Q: What has been the most challenging part of this?
A: I would say that definitely early on it was more challenging. Before I had the full team, before I had full set of people I could collaborate with, when I was just working on my own in a room. What is most challenging to me is sitting in a room, by myself, and it’s just me in my own head and I don’t have feedback or a way to get out and be like, “What does this actually look like? How do I make it better? And how do I make it from ‘Oh god, I can’t do this. Oh god, it’s a lot of work.’” How do I take all these negative things, where I feel like I’m sort of stuck to opening it up and being, “No! This is going to exist in the world. This is my work.” And it’s not the only representation of who I am as a person, but it is what I do.

Q: When were you able to work in the Holden Theater?
A: We were actually able to work in the Holden fairly early on. We started rehearsing by mid-February and definitely by the end of February I was in the Holden pretty much every day. This show is every day! This show is work. It is work, but if what you want to be — and the only thing you can be — is an artist in the world, then you wake up to the work and you go asleep to the work and the work is your life and it is your story. But at the end of the day, you can say, “This is me. This is all me. Top to bottom, I did this.” And that’s really powerful.

Q: Do you have any advice for someone considering doing a performance thesis?

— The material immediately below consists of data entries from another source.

theorem witness_WriteStart :
    let start := fun addr data s => (after (.i2cWriteStart .house addr data) s).ports.house
    (start 0x2C [1] State.reset).bus.addressAck = false ∧ (start 0x2D [1] started).state = .idle ∧
    (start 0x2C (sevenths 63) started).overflow = false ∧ (start 0x2C (sevenths 64) started).overflow = true ∧
    (start 0x2C (sevenths 64) started).bus.dataAcks = 63 ∧ (start 0x2C [1] (holding ⟨.ok, 1, []⟩ started)).setAside = some ⟨.ok, 1, []⟩ ∧
    (start 0x2C [1] (asking .house 0x68 [] started)).state = .pending ∧ (start 0x2F [1] { started with straps := 3 }).state = .receiving := by
  decide +kernel

theorem witness_EndOfWrite :
    let done := fun bytes => (after (.i2cWriteEnd .house) (receiving bytes started)).ports.house
    (done []).state = .idle ∧ (done [0x68]).reply = some ⟨.frame, 0, []⟩ ∧ (done [0x68, 5, 61]).reply = some ⟨.frame, 5, []⟩ ∧
    (done [0x68, 5, 0]).request = some ⟨0x68, []⟩ ∧ (done [0x69, 5, 0]).reply = some ⟨.unknown, 5, []⟩ ∧
    (done [0x5A, 5, 1, 0]).reply = some ⟨.denied, 5, []⟩ ∧ (done [0x68, 5, 1, 0]).reply = some ⟨.range, 5, []⟩ ∧
    (done ([0x61, 5, 60] ++ sevenths 60)).state = .pending ∧
    (after (.i2cWriteEnd .house) (port (fun q => { q with ret := .ready, setAside := some ⟨.ok, 1, []⟩ }) (receiving [] started))).ports.house.reply =
      some ⟨.ok, 1, []⟩ := by decide +kernel

theorem witness_WriteEndAndTimeout :
    (after (.writeTimeout .house) (receiving [1, 2] started)).ports.house.state = .idle ∧
    (after (.writeTimeout .house) (port (fun q => { q with ret := .ready, setAside := some ⟨.ok, 1, []⟩ }) (receiving [1] started))).ports.house.state =
      .ready ∧ after (.writeTimeout .house) started = started := by decide +kernel

theorem witness_Reads :
    let read := fun addr n s => (after (.i2cRead .house addr n) s).ports.house.bus
    let no := port fun q => { q with mode := .noStretch }
    (read 0x2D 3 started).addressAck = false ∧ (read 0x2C 4 started).sent = [0x0B, 0, 0, 0xFF] ∧
    (read 0x2C 6 (holding ⟨.ok, 9, [1, 2]⟩ started)).sent = [0, 9, 2, 1, 2, 0xFF] ∧ (read 0x2C 2 (holding ⟨.ok, 9, [1, 2]⟩ started)).sent = [0, 9] ∧
    (read 0x2C 4 (no (asking .house 0x68 [] started))).sent = [0x0A, 0x2A, 0, 0xFF] ∧
    (read 0x2C 4 (asking .house 0x68 [] started)).stretch = some 4 ∧
    (after (.stretchLimit .house) (port (fun q => { q with bus := ⟨true, 0, [], some 4⟩ }) (asking .house 0x68 [] started))).ports.house.bus.sent =
      [0x0A, 0x2A, 0, 0xFF] := by decide +kernel

theorem witness_AnswerTaken :
    let s := asking .house 0x68 [] started
    (s.ports.get .house).tag = some 0x2A ∧ (s.ports.get .house).bus.stretch = none ∧
    (answer .house .ok [7] (port (fun q => { q with bus := ⟨true, 0, [], some 5⟩ }) s)).ports.house.bus.sent = [0, 0x2A, 1, 7, 0xFF] := by
  decide +kernel

/-! ## Notices -/

def heard (k : Fin 16) (e : NoticeEntry) (n : NoticeSet) : NoticeSet := { n with kinds := n.kinds.set k e }

def level (up : Bool) : Offer := ⟨6, 2, 1, 77, ⟨true, true, true⟩, some (if up then .rise else .fall)⟩

theorem witness_SetTakesOffer :
    let n := State.reset.notices.house
    let got := fun (m : NoticeSet) => (m.kinds.get 6).pending
    got (n.take (level true)) = some ⟨1, 2, 1, 77⟩ ∧ got ({ n with edge := .fall }.take (level true)) = none ∧
    got ({ n with edge := .rise }.take (level false)) = none ∧ got ({ n with hold := false }.take (level true)) = none ∧
    got ((heard 6 ⟨true, some ⟨14, 9, 9, 5⟩⟩ n).take (level true)) = some ⟨15, 9, 9, 5⟩ ∧
    got ((heard 6 ⟨false, some ⟨15, 9, 9, 5⟩⟩ n).take (level true)) = some ⟨15, 9, 9, 5⟩ := by decide +kernel

theorem witness_NoticeOffer :
    let s := mailed (fun m => { m with offers := [level true, level false] }) State.reset
    (after (.noticeOffer 1) s).mail.offers = [level true] ∧ after (.noticeOffer 2) s = s := by decide +kernel

theorem test_attention_after_start_up : attention State.reset.notices.booth = true ∧
    attention (after (.noticeAck .booth) (asking .booth 0x71 [0x80, 0] State.reset)).notices.booth = false := by decide +kernel

theorem witness_NoticeReading :
    let pending := fun n : NoticeSet => { n with kinds := n.kinds.map fun _ => ⟨false, some ⟨3, 1, 2, 0x01020304⟩⟩ }
    let s : State := { State.reset with notices := State.reset.notices.modify .house pending }
    ((answered (.noticeRead .house) .house 0x70 [] State.reset) = some (.ok, [1, 0, 0x1F, 1, 0, 0, 0, 0, 0])) ∧
    ((answered (.noticeRead .house) .house 0x70 [] s).map fun r => r.2.take 9) = some [8, 1, 0x30, 1, 2, 1, 2, 3, 4] ∧
    (let t := after (.noticeRead .house) (asking .house 0x70 [] s)
     (t.notices.house.kinds.get 7).pending = none ∧ (t.notices.house.kinds.get 8).pending ≠ none ∧
     (t.notices.stage.kinds.get 15).pending ≠ none) := by decide +kernel

theorem witness_NoticeAckAndSet :
    let set := fun ps => answered (.noticeSet .house) .house 0x72 ps State.reset
    let t := after (.noticeSet .house) (asking .house 0x72 [0x80, 1, 0, 2, 1, 1] State.reset)
    set [0, 0, 1, 2, 1, 1] = some (.ok, []) ∧ set [0, 0, 2, 0, 0, 0] = some (.range, []) ∧ set [0, 0, 0, 3, 0, 0] = some (.range, []) ∧
    set [0, 0, 0, 0, 2, 0] = some (.range, []) ∧ set [0, 0, 0, 0, 0, 2] = some (.range, []) ∧
    (t.notices.house.kinds.get 15).masked = true ∧ (t.notices.house.kinds.get 1).masked = false ∧ t.ports.house.mode = .noStretch := by
  decide +kernel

A: Let’s see. Obviously start early, but aside from the obvious, find people whose feedback you respect and trust. And ask them what they think. Ask them early and ask them often, because the feedback you get is going to make your piece much stronger. It’s going to help you get from having created this thing to being able to evaluate objectively, to make it better, make it stronger.